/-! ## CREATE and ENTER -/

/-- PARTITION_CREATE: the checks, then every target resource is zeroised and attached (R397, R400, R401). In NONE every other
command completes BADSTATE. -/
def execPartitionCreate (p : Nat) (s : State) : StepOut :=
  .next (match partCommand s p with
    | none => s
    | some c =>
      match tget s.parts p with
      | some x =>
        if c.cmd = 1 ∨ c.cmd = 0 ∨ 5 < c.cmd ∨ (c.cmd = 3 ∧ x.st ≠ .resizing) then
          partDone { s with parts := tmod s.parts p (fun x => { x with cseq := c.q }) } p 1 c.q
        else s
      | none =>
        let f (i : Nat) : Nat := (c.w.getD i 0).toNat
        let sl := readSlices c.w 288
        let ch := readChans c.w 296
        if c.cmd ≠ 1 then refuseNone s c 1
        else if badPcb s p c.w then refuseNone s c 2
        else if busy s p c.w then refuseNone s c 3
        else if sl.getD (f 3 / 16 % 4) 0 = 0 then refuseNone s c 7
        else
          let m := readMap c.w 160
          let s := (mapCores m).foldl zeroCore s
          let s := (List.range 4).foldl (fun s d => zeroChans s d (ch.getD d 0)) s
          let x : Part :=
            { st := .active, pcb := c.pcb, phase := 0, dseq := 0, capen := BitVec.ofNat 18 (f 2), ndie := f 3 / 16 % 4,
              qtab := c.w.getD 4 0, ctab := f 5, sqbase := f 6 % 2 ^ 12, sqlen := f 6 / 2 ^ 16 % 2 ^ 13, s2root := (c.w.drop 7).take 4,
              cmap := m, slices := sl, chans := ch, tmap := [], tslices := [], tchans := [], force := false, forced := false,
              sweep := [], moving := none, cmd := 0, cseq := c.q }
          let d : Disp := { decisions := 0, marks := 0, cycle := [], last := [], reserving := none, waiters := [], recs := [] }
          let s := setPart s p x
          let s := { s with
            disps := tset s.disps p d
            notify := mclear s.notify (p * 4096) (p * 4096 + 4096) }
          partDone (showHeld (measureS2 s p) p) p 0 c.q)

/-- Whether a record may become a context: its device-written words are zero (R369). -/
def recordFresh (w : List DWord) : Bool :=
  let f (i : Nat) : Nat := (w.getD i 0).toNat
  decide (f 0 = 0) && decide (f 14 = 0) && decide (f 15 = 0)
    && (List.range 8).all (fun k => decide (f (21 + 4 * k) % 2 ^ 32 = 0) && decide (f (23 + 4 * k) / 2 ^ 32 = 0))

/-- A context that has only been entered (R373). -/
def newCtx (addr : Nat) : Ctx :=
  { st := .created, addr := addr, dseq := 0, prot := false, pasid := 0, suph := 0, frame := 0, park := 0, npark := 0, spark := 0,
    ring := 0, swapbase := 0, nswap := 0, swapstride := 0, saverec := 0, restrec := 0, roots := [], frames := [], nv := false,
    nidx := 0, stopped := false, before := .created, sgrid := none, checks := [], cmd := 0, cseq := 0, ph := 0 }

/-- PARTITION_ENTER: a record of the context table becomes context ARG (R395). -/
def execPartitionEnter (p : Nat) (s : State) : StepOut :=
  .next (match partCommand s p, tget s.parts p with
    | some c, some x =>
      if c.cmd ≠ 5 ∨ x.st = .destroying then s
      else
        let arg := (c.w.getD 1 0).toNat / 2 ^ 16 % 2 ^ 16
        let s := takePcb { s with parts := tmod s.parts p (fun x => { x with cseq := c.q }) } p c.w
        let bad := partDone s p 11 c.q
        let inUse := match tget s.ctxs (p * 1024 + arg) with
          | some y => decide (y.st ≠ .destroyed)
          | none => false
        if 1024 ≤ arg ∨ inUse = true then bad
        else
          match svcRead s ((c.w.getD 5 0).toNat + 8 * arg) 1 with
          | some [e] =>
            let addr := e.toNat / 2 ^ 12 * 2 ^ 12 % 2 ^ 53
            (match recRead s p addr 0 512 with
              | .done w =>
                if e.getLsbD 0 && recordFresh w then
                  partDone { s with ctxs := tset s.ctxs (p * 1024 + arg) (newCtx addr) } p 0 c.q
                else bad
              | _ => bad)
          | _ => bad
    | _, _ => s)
======
» Work request
Find and copy each line above holding "toNat".

» Your solution
        let f (i : Nat) : Nat := (c.w.getD i 0).toNat
  let f (i : Nat) : Nat := (w.getD i 0).toNat
        let arg := (c.w.getD 1 0).toNat / 2 ^ 16 % 2 ^ 16
          match svcRead s ((c.w.getD 5 0).toNat + 8 * arg) 1 with
            let addr := e.toNat / 2 ^ 12 * 2 ^ 12 % 2 ^ 53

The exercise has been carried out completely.